Подпишитесь на рассылку
«Экономика для всех»
и получите подарок — карту профессий РЭШ
Почему экономисты ошибаются с прогнозами и растет ли их точность? Не устарели ли прежние модели и как много данных нужно для прогнозирования? Может ли искусственный экономист сделать то, что не под силу живому, – открыть нам будущее? И что общего между экономистом и врачом? На Просветительских днях памяти сооснователя РЭШ Гура Офера эти вопросы обсуждали три выпускника РЭШ: зампред ЦБ Алексей Заботкин и два профессора РЭШ – макроэкономист Олег Шибанов и Марат Салихов, который изучает прогнозирование как явление. GURU рассказывает о самом интересном в их дискуссии.
Одна из самых распространенных претензий к экономистам – почему они ошибаются с прогнозами и проглядели очередной кризис. Но сами экономисты и не претендуют на роль пророков. У нас нет хрустального шара, признает Олег Шибанов, экономисты могут лишь помочь лучше понять диапазон возможного: очертить сценарии, оценить вероятность их реализации и риски.
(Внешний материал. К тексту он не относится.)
-- ==== Sys2Proof/Machine/Dispatch.lean ====
section
/-! DEFINITION. One arm per row of spec/opcode_table.json. -/

namespace Sys2Proof.Machine

def exec (i : Instr) (s : State) : Host.Outcome State Fault Refusal :=
  match i with
  | .sfReset => Sys2Proof.Machine.execSfReset s
  | .sfFeed x => Sys2Proof.Machine.execSfFeed x s
  | .sfIdle => Sys2Proof.Machine.execSfIdle s
  | .checksum b => Sys2Proof.Machine.execChecksum b s
  | .encode m => Sys2Proof.Machine.execEncode m s
  | .decode b chk => Sys2Proof.Machine.execDecode b chk s
  | .ackclass code => Sys2Proof.Machine.execAckclass code s
  | .mdecode p => Sys2Proof.Machine.execMdecode p s
  | .tempsplit v => Sys2Proof.Machine.execTempsplit v s
  | .ackOk => Sys2Proof.Machine.execAckOk s
  | .ackDeverr01 => Sys2Proof.Machine.execAckDeverr01 s
  | .ackDeverr02 => Sys2Proof.Machine.execAckDeverr02 s
  | .ackDeverr03 => Sys2Proof.Machine.execAckDeverr03 s
  | .ackDeverr04 => Sys2Proof.Machine.execAckDeverr04 s
  | .ackDeverr05 => Sys2Proof.Machine.execAckDeverr05 s
  | .ackDeverr06 => Sys2Proof.Machine.execAckDeverr06 s
  | .ackUnsolicited0A => Sys2Proof.Machine.execAckUnsolicited0A s
  | .ackUnsolicited0B => Sys2Proof.Machine.execAckUnsolicited0B s
  | .ackUnsolicited0C => Sys2Proof.Machine.execAckUnsolicited0C s
  | .ackUnsolicited0D => Sys2Proof.Machine.execAckUnsolicited0D s
  | .ackUnsolicited0E => Sys2Proof.Machine.execAckUnsolicited0E s
  | .ackUnsolicited0F => Sys2Proof.Machine.execAckUnsolicited0F s
  | .ackInvalid07 => Sys2Proof.Machine.execAckInvalid07 s
  | .ackInvalid08 code => Sys2Proof.Machine.execAckInvalid08 code s
  | .ackInvalid10 code => Sys2Proof.Machine.execAckInvalid10 code s
  | .ackInvalid20 code => Sys2Proof.Machine.execAckInvalid20 code s
  | .ackInvalid40 code => Sys2Proof.Machine.execAckInvalid40 code s
  | .ackInvalid80 code => Sys2Proof.Machine.execAckInvalid80 code s
  | .wireFrameEmpty pfx fmt addr sig code chksum term => Sys2Proof.Machine.execWireFrameEmpty pfx fmt addr sig code chksum term s
  | .wireHeader pfx fmt lenHi lenLo => Sys2Proof.Machine.execWireHeader pfx fmt lenHi lenLo s
  | .wireRecord channel power state t1 t0 t3 t2 => Sys2Proof.Machine.execWireRecord channel power state t1 t0 t3 t2 s

end Sys2Proof.Machine
end

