-- ==== Sys2Proof/Safety.lean ====
section
/-! DEFINITION. The terms in which statements speak of the machine: the invariant of the framer's registers (R35), the bytes held,
runs of steps, and which instructions are pure. -/

namespace Sys2Proof.Machine

/-- `buf`, the bytes held in arrival order (R11): the values of the cells. -/
def State.heldBytes (s : State) : Bytes := s.buf.map Prod.snd

/-- The framer is in the state `SF.RESET` leaves (R40). -/
def State.atReset (s : State) : Prop := s.st = .seekingPrefix ∧ s.buf = [] ∧ s.n = 0 ∧ s.rem = 0

/-- What R35 says of each state of the framer, over the bytes held. -/
def State.stateInv (s : State) : Prop :=
  match s.st with
  | .seekingPrefix => s.n = 0 ∧ s.rem = 0
  | .readingHeader =>
    1 ≤ s.n.toNat ∧ s.n.toNat ≤ 3 ∧ s.rem = 0 ∧ byteAt s.heldBytes 0 = s.cfg.prefixByte
  | .readingBody =>
    4 ≤ s.n.toNat ∧ 1 ≤ s.rem.toNat ∧ byteAt s.heldBytes 0 = s.cfg.prefixByte ∧
      byteAt s.heldBytes 1 = s.cfg.formatByte ∧
      s.n.toNat + s.rem.toNat = 4 + u16be (byteAt s.heldBytes 2) (byteAt s.heldBytes 3)

/-- The invariant R35 for arbitrary `CFG`, with the memory's form: `BUF` holds exactly the indices `0..n-1` (R33). -/
def State.Inv (s : State) : Prop := s.buf.map Prod.fst = List.range s.n.toNat ∧ s.stateInv

/-- The registers of the framer and the configuration are the same (R42's columns). -/
def sameFramer (s t : State) : Prop :=
  t.cfg = s.cfg ∧ t.st = s.st ∧ t.buf = s.buf ∧ t.n = s.n ∧ t.rem = s.rem

/-- `t` is reached from `s` by steps that all answered a next state. -/
inductive Reaches (s : State) : State → Prop where
  | refl : Reaches s s
  | step {t u : State} : Reaches s t → Sys2Proof.Machine.step t = .next u → Reaches s u

/-- The operations that hand bytes to the framer; every other instruction's frame is R42's. -/
def feedsFramer : Instr → Bool
  | .sfFeed _ => true
  | .wireFrameEmpty _ _ _ _ _ _ _ => true
  | .wireHeader _ _ _ _ => true
  | _ => false

end Sys2Proof.Machine
end

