-- ==== Sys2Proof/Certificates/Slice0/Obligations.lean ====
section
/-! DEFINITION. The statements for the provers. Each docstring names the rule of spec/ it formalises, or says that it is the
model's own and names the log entry. -/

open Sys2Proof Sys2Proof.Machine

/-! Encodings -/

/-- The request of every well-formed instruction decodes to that instruction, with every operand at every value (R103, R120;
the layout of operands is the model's: log 2). -/
def Obligations.RequestsOfInstructionsDecodeBack : Prop :=
  ∀ i : Instr, wellFormed i = true → decode (encode i) = .ok i

/-- Every request that decodes is the request of the one well-formed instruction it decodes to: no two requests mean the same and
nothing of a request is dropped (log 2). -/
def Obligations.DecodedRequestsAreEncodings : Prop :=
  ∀ (r : Request) (i : Instr), decode r = .ok i → wellFormed i = true ∧ encode i = r

/-- R120: the ACK rows together match every byte exactly once, and the row's class is the one `ACKCLASS` answers. -/
def Obligations.EveryResponseCodeHasOneRow : Prop :=
  ∀ code : Byte, ∃ i : Instr,
    (wellFormed i = true ∧ encode i = ⟨.ack, [code]⟩) ∧
      (∀ j : Instr, wellFormed j = true → encode j = ⟨.ack, [code]⟩ → j = i) ∧
      ∀ s : State, exec i s = exec (.ackclass code) s

/-- Words written out from R103, R170, R92, R94 and R100 decode to what they stand for; `opsel` 9 stands for nothing. -/
def Obligations.WrittenOutWordsDecode : Prop :=
  decode ⟨.op, [0x00]⟩ = .ok .sfReset ∧
    decode ⟨.op, [0x01, 0x2A]⟩ = .ok (.sfFeed 0x2A) ∧
    decode ⟨.op, [0x06, 0x0D]⟩ = .ok (.ackclass 0x0D) ∧
    decode ⟨.ack, [0x0D]⟩ = .ok .ackUnsolicited0D ∧
    decode ⟨.ack, [0x09]⟩ = .ok (.ackInvalid08 0x09) ∧
    decode ⟨.header, [0x2A, 0x61, 0x00, 0x07]⟩ = .ok (.wireHeader 0x2A 0x61 0x00 0x07) ∧
    decode ⟨.frame, [0x2A, 0x61, 0x00, 0x05, 0xFE, 0x02, 0xF3, 0x7C, 0x0D]⟩ =
      .ok (.wireFrameEmpty 0x2A 0x61 0xFE 0x02 0xF3 0x7C 0x0D) ∧
    decode ⟨.record, [0x01, 0x00, 0x00, 0x09, 0x29, 0x00, 0x00]⟩ =
      .ok (.wireRecord 0x01 0x00 0x00 0x09 0x29 0x00 0x00) ∧
    decode ⟨.op, [0x09]⟩ = .reject (.unassignedOpsel 0x09)

/-- R106 (f), R265: an `opsel` outside 0..8 has no meaning; the step refuses it by name, whatever follows it. -/
def Obligations.UnassignedSelectorsAreRefused : Prop :=
  ∀ (s : State) (b : Byte) (operands : Bytes) (rest : List Request),
    9 ≤ b.toNat → s.pending = ⟨.op, b :: operands⟩ :: rest → step s = .refused (.undecodable (.unassignedOpsel b))

/-! Steps and reset -/

/-- One step is one operation (R13): where the host's next request decodes, the step is `exec` of it from the state without the
request; where the host issues nothing, only the results are cleared (log 1). -/
def Obligations.StepExecutesDecodedRequest : Prop :=
  ∀ s : State,
    (∀ (r : Request) (rest : List Request) (i : Instr), s.pending = r :: rest → decode r = .ok i →
      step s = exec i { s with pending := rest }) ∧
    (s.pending = [] → step s = .next { s with out := .nothing })

/-- R40: reset and `SF.RESET` leave `st = SEEKING_PREFIX`, `n = 0`, `rem = 0` and no byte held; the configuration is the one the
block was instantiated with. -/
def Obligations.ResetLeavesFramerEmpty : Prop :=
  (∀ c : Cfg, (State.resetWith c).st = .seekingPrefix ∧ (State.resetWith c).n = 0 ∧ (State.resetWith c).rem = 0 ∧
    (State.resetWith c).heldBytes = [] ∧ (State.resetWith c).cfg = c) ∧
  ∀ s : State, ∃ t : State, exec .sfReset s = .next t ∧ t.st = .seekingPrefix ∧ t.n = 0 ∧ t.rem = 0 ∧ t.heldBytes = [] ∧
    t.cfg = s.cfg

/-- The model's choice (log 1, log 4, log 5): `State.reset` is instantiated with R6's defaults, holds no results and no request. -/
def Obligations.ResetTakesDefaultConfiguration : Prop :=
  State.reset.cfg.prefixByte = 0x2A ∧ State.reset.cfg.formatByte = 0x61 ∧ State.reset.cfg.termByte = 0x0D ∧
    State.reset.cfg.addrBroadcast = 0xFF ∧ State.reset.cfg.addrDefault = 0xFE ∧ State.reset.cfg.sfCheck = true ∧
    State.reset.out = .nothing ∧ State.reset.pending = []

/-- The invariant holds after reset, for every configuration (R35, R40). -/
def Obligations.ResetSatisfiesInvariant : Prop :=
  ∀ c : Cfg, (State.resetWith c).Inv

/-! Invariants of the machine -/

/-- "Invariant of every reachable framer state, for arbitrary CFG" (R35, marked derived in the spec): every step keeps it. -/
def Obligations.StepKeepsFramerInvariant : Prop :=
  ∀ s t : State, s.Inv → step s = .next t → t.Inv

/-- Under the invariant no step faults: an append never overflows, no unwritten byte is read, `rem` never underflows (R35, R32,
R34, R197). -/
def Obligations.NoStepFaultsUnderInvariant : Prop :=
  ∀ (s : State) (f : Fault), s.Inv → step s ≠ .fault f

/-- R265: every operation is enabled in every (reachable) state. Every instruction answers a next state, which keeps the
invariant, the configuration and the host's further requests. -/
def Obligations.EveryInstructionCompletes : Prop :=
  ∀ (i : Instr) (s : State), s.Inv →
    ∃ t : State, exec i s = .next t ∧ t.Inv ∧ t.cfg = s.cfg ∧ t.pending = s.pending

/-- In every state, reachable or not, a step keeps the canonical form of `BUF`'s cells (R32, log 9). -/
def Obligations.StepKeepsBufferCanonical : Prop :=
  ∀ s t : State, s.buf.wf = true → step s = .next t → t.buf.wf = true

/-- R36: no operation writes `CFG`, in any state. -/
def Obligations.NoOperationWritesConfiguration : Prop :=
  (∀ (i : Instr) (s t : State), exec i s = .next t → t.cfg = s.cfg) ∧ ∀ s t : State, Reaches s t → t.cfg = s.cfg

/-- R36: `ADDR_BROADCAST` and `ADDR_DEFAULT` are read by no operation: with other values every instruction ends the same way. -/
def Obligations.AddressConstantsAreNeverRead : Prop :=
  ∀ (i : Instr) (s t : State) (a d : Byte), exec i s = .next t →
    exec i { s with cfg := { s.cfg with addrBroadcast := a, addrDefault := d } } =
      .next { t with cfg := { t.cfg with addrBroadcast := a, addrDefault := d } }

/-- R253, R290: nothing of earlier results reaches a later operation. -/
def Obligations.EarlierResultsNeverMatter : Prop :=
  ∀ (i : Instr) (s : State) (o : Output), exec i { s with out := o } = exec i s

/-- R42, R255: an operation other than `SF.RESET` and those that feed the framer writes nothing but its result, and its result
depends on no register of the framer and on no field of `CFG` but `PREFIX`, `FORMAT` and `TERM`; if it is neither `ENCODE` nor `DECODE`, on no
field of `CFG` at all. -/
def Obligations.PureOperationsOnlyAnswer : Prop :=
  ∀ (i : Instr) (s t : State), feedsFramer i = false → i ≠ .sfReset →
    ((s.cfg.prefixByte = t.cfg.prefixByte ∧ s.cfg.formatByte = t.cfg.formatByte ∧ s.cfg.termByte = t.cfg.termByte) ∨
      ((∀ m : Message, i ≠ .encode m) ∧ ∀ (b : Bytes) (chk : Bool), i ≠ .decode b chk)) →
    ∃ o : Output, exec i s = .next { s with out := o } ∧ exec i t = .next { t with out := o }

/-! The StreamFramer. That `BUF` is written as cells, one for each byte held and none after a clear, is the model's form of R33 (log 9,
log 12), and an operation's result is read in the field `out` (log 4). -/

/-- R181: `SF.RESET` (`opsel` 0, the request's first byte by log 2; no operands) sets `st`, `n` and `rem` and drops the bytes held without an event; applied in the reset
state it changes nothing. `BUF`'s cells: log 9, log 12. -/
def Obligations.SfResetEmptiesFramer : Prop :=
  encode .sfReset = ⟨.op, [0x0]⟩ ∧
  ∀ s : State,
    exec .sfReset s =
      .next { s with st := .seekingPrefix, buf := [], n := 0, rem := 0, out := .events [] } ∧
    (s.atReset → ∀ t : State, exec .sfReset s = .next t → sameFramer s t)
И в конечном итоге – принять решение на основе этих возможных сценариев, учитывая цену ошибки, говорит Алексей Заботкин. А Марат Салихов вспомнил слова философа Жана Поля Рихтера: «Хороший врач спасет если не от болезни, то хотя бы от плохого врача». Вот так и экономическая наука не обещает идеальных прогнозов, но может уберечь от невежества и излишней самоуверенности, сравнил он.
Что же мешает экономистам стать пророками? Заботкин выделил три причины, по которым прогнозы оказываются ошибочными:
экономика – чрезвычайно сложная система с мощными механизмами обратной связи. Решения людей и бизнеса сегодня зависят от того, чего они ждут в будущем, а позволяющие учитывать это методы исследований появились только в конце 1990-х – начале 2000-х гг.;
кризисы почти всегда приходят неожиданно, нередко из-за непредвиденных шоков вовсе не экономического характера;
структура экономики и взаимодействие между ее частями меняются. Обновляются институты, механизмы обмена, поведение участников экономики. Поэтому одной только экстраполяции прошлых трендов на будущее недостаточно, для того чтобы построить сценарии развития событий.
То, как может устаревать прежний инструментарий, показал всплеск инфляции в 2021–2023 гг., привел пример Шибанов: тогда ЕЦБ честно признал, что часть моделей не подходили для такой ситуации, поскольку настраивались в условиях низкой инфляции. В российской практике подобным примером он назвал неожиданное поведение валютного курса в 2025 г. и его слишком сильное укрепление в ответ на высокую ключевую ставку. Невозможно точно предугадать поведение и реакцию людей, заключает он. Очень трудно предсказать факторы, которые влияют на развитие экономики, например развитие технологий, назвал еще одну причину неточности прогнозов Салихов.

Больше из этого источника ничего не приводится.